● REQUIRED WORK:
Produce as output only the lines below starting at the line with "end Sys2Proof" and continuing through the line with "namespace Sys2Proof.Machine", each one exactly as written.

Content starts

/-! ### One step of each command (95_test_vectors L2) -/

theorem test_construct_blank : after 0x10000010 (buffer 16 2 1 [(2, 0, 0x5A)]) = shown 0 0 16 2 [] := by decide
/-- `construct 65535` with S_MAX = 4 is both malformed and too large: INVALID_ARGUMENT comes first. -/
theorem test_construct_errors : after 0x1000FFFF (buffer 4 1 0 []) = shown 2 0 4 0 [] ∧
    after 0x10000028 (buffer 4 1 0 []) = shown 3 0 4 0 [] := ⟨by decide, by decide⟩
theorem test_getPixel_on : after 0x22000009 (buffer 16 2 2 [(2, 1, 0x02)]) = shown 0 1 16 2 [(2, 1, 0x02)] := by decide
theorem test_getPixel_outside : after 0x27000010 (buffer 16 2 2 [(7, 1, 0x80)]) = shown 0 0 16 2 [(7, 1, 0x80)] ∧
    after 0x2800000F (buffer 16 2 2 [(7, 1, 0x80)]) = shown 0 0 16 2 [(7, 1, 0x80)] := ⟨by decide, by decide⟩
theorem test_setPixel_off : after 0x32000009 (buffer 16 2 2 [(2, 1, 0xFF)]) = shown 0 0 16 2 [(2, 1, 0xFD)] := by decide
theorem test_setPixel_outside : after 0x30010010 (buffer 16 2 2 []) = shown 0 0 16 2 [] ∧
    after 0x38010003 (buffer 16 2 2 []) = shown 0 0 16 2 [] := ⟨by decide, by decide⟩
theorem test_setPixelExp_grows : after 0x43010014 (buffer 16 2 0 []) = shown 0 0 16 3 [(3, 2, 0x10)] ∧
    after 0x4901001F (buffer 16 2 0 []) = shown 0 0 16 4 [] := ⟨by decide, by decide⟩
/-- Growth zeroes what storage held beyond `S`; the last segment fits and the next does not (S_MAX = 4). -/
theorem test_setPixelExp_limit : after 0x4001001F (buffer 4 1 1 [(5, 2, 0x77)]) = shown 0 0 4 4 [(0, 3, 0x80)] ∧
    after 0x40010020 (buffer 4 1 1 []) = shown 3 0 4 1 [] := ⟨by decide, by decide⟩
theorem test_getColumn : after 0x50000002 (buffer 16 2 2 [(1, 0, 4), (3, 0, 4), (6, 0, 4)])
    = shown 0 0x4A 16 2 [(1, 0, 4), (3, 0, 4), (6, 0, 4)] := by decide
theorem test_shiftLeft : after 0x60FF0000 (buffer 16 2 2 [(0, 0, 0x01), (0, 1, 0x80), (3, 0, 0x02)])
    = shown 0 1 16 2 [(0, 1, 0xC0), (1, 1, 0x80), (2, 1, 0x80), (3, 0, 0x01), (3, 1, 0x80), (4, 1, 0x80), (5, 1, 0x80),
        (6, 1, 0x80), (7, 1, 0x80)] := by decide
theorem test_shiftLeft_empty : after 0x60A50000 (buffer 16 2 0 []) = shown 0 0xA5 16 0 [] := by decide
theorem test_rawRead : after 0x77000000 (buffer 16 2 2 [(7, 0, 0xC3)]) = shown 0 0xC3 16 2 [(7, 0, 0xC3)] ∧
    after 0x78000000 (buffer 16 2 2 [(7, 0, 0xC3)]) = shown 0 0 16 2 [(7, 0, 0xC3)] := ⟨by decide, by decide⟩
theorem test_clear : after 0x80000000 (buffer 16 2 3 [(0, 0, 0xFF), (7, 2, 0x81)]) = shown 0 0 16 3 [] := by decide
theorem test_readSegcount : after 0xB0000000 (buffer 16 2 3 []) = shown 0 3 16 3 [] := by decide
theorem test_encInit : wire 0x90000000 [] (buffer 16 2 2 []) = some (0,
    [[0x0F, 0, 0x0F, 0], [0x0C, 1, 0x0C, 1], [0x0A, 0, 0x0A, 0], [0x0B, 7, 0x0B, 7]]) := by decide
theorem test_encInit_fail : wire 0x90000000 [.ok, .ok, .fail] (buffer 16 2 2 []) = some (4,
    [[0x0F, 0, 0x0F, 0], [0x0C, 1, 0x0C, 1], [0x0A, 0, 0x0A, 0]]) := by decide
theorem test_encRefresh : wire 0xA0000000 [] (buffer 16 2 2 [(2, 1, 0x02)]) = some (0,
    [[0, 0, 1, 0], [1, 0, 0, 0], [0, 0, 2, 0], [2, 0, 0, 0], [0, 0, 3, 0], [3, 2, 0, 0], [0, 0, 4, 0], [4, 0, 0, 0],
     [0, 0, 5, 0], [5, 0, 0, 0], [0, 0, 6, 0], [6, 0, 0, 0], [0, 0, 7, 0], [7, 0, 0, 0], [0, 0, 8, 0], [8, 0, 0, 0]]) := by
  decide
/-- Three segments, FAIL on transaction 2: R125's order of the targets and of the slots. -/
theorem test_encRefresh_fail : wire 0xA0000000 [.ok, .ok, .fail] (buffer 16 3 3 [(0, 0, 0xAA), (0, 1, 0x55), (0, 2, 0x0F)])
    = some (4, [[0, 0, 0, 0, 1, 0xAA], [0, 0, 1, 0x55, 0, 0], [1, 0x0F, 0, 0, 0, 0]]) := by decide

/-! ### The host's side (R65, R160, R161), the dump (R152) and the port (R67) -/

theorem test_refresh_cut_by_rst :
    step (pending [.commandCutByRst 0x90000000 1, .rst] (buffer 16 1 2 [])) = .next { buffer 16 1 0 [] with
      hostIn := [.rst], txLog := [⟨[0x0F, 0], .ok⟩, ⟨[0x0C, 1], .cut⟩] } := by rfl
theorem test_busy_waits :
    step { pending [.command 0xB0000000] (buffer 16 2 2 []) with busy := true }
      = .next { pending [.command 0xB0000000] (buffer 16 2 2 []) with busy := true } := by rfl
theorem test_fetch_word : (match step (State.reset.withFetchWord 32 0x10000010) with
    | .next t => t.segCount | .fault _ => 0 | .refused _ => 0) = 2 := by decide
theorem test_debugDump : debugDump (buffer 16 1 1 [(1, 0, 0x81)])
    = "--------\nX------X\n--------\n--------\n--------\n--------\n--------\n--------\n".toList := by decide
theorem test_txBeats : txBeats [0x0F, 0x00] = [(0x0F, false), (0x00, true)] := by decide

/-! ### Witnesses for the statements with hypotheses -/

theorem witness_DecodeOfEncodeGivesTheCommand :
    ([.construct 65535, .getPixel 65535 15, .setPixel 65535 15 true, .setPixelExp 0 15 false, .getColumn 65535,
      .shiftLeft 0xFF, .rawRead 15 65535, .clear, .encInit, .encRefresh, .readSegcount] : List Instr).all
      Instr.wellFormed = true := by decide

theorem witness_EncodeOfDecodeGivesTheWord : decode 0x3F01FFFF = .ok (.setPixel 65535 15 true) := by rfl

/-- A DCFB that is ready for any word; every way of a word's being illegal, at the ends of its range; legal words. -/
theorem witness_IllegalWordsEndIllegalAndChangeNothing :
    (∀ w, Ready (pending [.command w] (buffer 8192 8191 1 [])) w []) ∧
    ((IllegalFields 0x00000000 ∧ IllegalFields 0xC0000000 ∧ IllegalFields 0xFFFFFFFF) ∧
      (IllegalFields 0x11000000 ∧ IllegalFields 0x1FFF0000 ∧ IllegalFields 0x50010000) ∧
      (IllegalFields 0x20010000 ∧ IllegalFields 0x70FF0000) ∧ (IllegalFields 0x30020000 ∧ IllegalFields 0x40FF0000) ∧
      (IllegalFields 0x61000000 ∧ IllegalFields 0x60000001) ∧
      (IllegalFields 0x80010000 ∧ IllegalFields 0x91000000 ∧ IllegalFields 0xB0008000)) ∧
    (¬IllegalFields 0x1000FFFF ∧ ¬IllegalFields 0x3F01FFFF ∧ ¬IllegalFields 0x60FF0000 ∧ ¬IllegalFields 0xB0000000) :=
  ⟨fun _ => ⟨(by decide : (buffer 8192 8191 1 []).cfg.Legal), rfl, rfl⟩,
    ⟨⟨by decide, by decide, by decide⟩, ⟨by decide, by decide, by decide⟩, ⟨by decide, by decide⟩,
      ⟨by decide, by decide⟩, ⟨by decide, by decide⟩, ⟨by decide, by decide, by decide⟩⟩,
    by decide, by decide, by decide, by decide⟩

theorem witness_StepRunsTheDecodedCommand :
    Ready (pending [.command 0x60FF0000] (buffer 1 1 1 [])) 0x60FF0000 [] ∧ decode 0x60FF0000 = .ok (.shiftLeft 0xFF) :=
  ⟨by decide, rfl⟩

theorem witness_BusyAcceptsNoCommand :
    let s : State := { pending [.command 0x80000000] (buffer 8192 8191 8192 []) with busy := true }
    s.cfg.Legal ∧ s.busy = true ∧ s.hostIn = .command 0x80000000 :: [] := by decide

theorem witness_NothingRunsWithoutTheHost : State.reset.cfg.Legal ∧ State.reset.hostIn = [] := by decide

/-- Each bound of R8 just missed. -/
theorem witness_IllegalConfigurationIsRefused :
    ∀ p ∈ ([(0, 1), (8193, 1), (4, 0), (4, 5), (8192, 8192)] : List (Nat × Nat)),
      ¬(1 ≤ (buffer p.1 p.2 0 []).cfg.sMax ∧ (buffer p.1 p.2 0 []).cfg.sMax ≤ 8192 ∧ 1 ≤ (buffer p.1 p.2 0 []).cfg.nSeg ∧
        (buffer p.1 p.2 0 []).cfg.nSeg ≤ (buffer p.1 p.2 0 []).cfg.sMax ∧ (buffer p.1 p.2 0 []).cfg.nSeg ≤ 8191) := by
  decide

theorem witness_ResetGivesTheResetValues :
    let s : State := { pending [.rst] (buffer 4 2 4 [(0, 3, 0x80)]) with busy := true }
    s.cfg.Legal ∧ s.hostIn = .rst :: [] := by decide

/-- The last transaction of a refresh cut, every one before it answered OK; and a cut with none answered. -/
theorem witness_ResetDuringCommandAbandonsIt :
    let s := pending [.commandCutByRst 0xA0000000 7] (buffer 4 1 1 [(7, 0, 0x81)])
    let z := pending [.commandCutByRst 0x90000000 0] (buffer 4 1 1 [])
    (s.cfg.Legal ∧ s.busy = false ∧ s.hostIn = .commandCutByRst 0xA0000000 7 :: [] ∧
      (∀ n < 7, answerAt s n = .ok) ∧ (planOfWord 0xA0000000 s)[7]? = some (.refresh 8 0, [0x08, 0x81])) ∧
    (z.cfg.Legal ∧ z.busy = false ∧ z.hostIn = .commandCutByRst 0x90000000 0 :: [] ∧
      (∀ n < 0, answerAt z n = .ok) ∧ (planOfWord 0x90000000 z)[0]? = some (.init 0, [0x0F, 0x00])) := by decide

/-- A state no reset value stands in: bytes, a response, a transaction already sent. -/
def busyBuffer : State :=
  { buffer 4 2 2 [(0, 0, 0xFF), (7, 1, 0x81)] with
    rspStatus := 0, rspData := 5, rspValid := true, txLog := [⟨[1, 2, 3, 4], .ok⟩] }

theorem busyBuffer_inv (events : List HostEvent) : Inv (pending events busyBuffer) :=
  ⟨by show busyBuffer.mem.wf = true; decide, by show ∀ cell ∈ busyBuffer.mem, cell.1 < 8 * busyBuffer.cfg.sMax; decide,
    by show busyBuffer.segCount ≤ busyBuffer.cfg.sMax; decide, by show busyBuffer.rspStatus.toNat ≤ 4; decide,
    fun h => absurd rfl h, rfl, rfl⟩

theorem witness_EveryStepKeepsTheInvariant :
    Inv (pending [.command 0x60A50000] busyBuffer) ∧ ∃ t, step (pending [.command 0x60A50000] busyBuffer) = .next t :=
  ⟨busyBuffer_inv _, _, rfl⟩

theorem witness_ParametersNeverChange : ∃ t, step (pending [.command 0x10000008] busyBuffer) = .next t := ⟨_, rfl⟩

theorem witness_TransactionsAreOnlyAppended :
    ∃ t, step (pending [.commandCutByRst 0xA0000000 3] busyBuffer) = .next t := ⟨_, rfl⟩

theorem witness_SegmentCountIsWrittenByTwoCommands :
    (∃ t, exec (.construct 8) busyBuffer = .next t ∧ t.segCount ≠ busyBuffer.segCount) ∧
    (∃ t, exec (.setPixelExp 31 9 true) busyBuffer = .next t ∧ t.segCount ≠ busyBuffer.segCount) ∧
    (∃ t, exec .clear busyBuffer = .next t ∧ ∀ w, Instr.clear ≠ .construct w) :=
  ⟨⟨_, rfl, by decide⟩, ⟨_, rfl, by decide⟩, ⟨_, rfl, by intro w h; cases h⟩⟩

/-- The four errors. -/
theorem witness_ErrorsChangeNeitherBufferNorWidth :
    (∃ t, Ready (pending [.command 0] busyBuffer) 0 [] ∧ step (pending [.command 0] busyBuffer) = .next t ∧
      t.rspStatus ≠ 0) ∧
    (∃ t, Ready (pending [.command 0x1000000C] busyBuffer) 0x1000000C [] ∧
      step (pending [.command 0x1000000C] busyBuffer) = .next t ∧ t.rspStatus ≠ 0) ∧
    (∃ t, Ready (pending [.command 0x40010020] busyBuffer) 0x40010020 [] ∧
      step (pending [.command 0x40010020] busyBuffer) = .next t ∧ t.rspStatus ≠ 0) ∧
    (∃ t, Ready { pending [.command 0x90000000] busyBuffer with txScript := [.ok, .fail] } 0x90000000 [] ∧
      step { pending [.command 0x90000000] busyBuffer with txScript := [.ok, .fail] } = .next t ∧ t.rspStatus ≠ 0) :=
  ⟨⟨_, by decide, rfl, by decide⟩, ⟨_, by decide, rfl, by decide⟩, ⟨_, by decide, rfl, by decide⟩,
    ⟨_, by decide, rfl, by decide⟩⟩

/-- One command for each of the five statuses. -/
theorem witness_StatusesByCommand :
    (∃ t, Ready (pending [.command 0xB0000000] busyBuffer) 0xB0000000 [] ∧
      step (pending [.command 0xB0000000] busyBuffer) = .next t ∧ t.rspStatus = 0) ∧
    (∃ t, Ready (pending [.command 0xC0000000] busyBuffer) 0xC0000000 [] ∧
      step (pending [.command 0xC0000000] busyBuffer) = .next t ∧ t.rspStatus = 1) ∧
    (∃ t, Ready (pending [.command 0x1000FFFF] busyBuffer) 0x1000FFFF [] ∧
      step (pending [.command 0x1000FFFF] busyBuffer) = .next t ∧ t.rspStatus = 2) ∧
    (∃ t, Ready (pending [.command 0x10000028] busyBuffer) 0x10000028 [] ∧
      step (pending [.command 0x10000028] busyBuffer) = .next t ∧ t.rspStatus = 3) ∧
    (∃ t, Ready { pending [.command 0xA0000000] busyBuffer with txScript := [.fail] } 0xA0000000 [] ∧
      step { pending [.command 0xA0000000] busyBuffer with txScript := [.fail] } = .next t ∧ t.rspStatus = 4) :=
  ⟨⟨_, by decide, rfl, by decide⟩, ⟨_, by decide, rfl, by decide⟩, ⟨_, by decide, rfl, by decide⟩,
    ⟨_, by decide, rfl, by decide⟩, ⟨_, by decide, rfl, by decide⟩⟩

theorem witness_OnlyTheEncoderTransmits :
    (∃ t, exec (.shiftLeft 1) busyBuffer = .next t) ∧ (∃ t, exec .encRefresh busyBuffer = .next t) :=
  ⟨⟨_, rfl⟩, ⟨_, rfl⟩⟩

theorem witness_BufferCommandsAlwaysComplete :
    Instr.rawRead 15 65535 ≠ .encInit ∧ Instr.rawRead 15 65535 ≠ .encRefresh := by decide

Content ends
Content starts

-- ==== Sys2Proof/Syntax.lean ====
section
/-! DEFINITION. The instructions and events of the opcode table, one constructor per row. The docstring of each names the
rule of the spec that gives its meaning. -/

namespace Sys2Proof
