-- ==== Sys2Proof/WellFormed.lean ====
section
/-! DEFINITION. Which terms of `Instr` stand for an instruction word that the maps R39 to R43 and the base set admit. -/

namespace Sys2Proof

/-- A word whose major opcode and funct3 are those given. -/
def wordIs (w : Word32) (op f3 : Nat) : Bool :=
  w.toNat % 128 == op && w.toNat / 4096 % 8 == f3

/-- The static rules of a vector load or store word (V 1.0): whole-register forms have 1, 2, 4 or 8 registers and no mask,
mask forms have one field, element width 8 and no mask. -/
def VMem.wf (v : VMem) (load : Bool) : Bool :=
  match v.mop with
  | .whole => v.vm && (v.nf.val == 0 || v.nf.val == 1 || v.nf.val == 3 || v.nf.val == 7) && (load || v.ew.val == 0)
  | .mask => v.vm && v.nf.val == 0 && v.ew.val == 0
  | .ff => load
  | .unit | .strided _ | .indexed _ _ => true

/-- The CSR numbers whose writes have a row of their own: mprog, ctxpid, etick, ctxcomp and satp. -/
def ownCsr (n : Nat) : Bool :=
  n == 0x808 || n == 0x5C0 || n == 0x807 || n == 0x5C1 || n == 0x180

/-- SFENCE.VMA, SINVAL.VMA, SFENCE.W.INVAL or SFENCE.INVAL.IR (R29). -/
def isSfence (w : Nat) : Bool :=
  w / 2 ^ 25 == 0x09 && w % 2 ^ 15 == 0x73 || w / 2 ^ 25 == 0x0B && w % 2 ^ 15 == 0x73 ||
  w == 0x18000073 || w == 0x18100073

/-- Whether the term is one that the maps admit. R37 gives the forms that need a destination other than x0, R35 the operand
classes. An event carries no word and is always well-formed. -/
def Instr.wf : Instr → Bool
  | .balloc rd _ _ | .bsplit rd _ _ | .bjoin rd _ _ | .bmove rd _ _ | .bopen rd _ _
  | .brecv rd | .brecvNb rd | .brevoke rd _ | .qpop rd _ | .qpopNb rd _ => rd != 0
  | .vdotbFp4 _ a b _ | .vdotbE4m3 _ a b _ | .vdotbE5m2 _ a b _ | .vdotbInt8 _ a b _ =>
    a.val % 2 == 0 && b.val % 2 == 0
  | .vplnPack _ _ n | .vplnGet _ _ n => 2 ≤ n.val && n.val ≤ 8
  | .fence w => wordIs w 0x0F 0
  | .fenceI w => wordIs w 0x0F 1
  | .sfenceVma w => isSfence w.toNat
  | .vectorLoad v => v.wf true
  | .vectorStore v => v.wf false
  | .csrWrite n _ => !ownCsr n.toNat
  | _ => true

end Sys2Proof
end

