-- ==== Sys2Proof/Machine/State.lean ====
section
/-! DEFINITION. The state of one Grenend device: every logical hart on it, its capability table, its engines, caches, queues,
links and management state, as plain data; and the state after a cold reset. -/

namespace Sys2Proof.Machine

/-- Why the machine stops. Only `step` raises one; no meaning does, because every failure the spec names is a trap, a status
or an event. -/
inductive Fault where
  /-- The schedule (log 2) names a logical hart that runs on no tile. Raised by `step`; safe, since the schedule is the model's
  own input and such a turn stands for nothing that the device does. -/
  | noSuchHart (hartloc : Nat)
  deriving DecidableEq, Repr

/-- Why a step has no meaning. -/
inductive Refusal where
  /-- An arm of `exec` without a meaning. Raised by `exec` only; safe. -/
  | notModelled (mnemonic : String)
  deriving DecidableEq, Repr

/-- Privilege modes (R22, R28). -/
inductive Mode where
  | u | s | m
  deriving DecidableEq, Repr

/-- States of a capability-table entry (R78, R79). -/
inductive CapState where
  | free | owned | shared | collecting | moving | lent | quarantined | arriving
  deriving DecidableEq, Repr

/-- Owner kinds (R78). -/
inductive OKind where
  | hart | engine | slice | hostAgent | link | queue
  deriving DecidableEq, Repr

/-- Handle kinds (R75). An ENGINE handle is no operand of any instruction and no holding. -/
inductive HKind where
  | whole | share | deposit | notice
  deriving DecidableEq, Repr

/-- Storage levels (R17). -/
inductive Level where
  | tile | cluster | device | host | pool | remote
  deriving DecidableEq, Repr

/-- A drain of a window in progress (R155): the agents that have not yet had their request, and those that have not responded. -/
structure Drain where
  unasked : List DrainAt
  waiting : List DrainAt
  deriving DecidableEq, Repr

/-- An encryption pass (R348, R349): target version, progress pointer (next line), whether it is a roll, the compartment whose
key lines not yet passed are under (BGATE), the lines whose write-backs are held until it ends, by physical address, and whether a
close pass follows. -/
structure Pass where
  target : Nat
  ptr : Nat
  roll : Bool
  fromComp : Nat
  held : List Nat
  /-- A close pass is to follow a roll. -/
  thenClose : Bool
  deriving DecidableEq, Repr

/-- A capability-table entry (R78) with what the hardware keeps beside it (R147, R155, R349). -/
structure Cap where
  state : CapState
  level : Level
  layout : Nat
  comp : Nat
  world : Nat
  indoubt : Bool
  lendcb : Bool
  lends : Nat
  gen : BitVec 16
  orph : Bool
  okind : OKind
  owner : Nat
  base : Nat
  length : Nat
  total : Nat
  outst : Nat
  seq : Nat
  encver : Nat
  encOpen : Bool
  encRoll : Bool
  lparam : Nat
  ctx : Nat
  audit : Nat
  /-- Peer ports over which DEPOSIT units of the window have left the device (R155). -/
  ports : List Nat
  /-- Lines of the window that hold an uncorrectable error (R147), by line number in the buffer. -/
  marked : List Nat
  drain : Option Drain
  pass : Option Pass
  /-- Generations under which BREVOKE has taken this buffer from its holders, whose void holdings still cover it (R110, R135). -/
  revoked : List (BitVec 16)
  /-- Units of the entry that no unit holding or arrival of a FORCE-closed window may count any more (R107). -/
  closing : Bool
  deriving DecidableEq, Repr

Content ends

● SOLUTION FOR THIS PROBLEM:
end Sys2Proof
end

-- ==== Sys2Proof/Machine/State.lean ====
section
/-! DEFINITION. The state of one Grenend device: every logical hart on it, its capability table, its engines, caches, queues,
links and management state, as plain data; and the state after a cold reset. -/

namespace Sys2Proof.Machine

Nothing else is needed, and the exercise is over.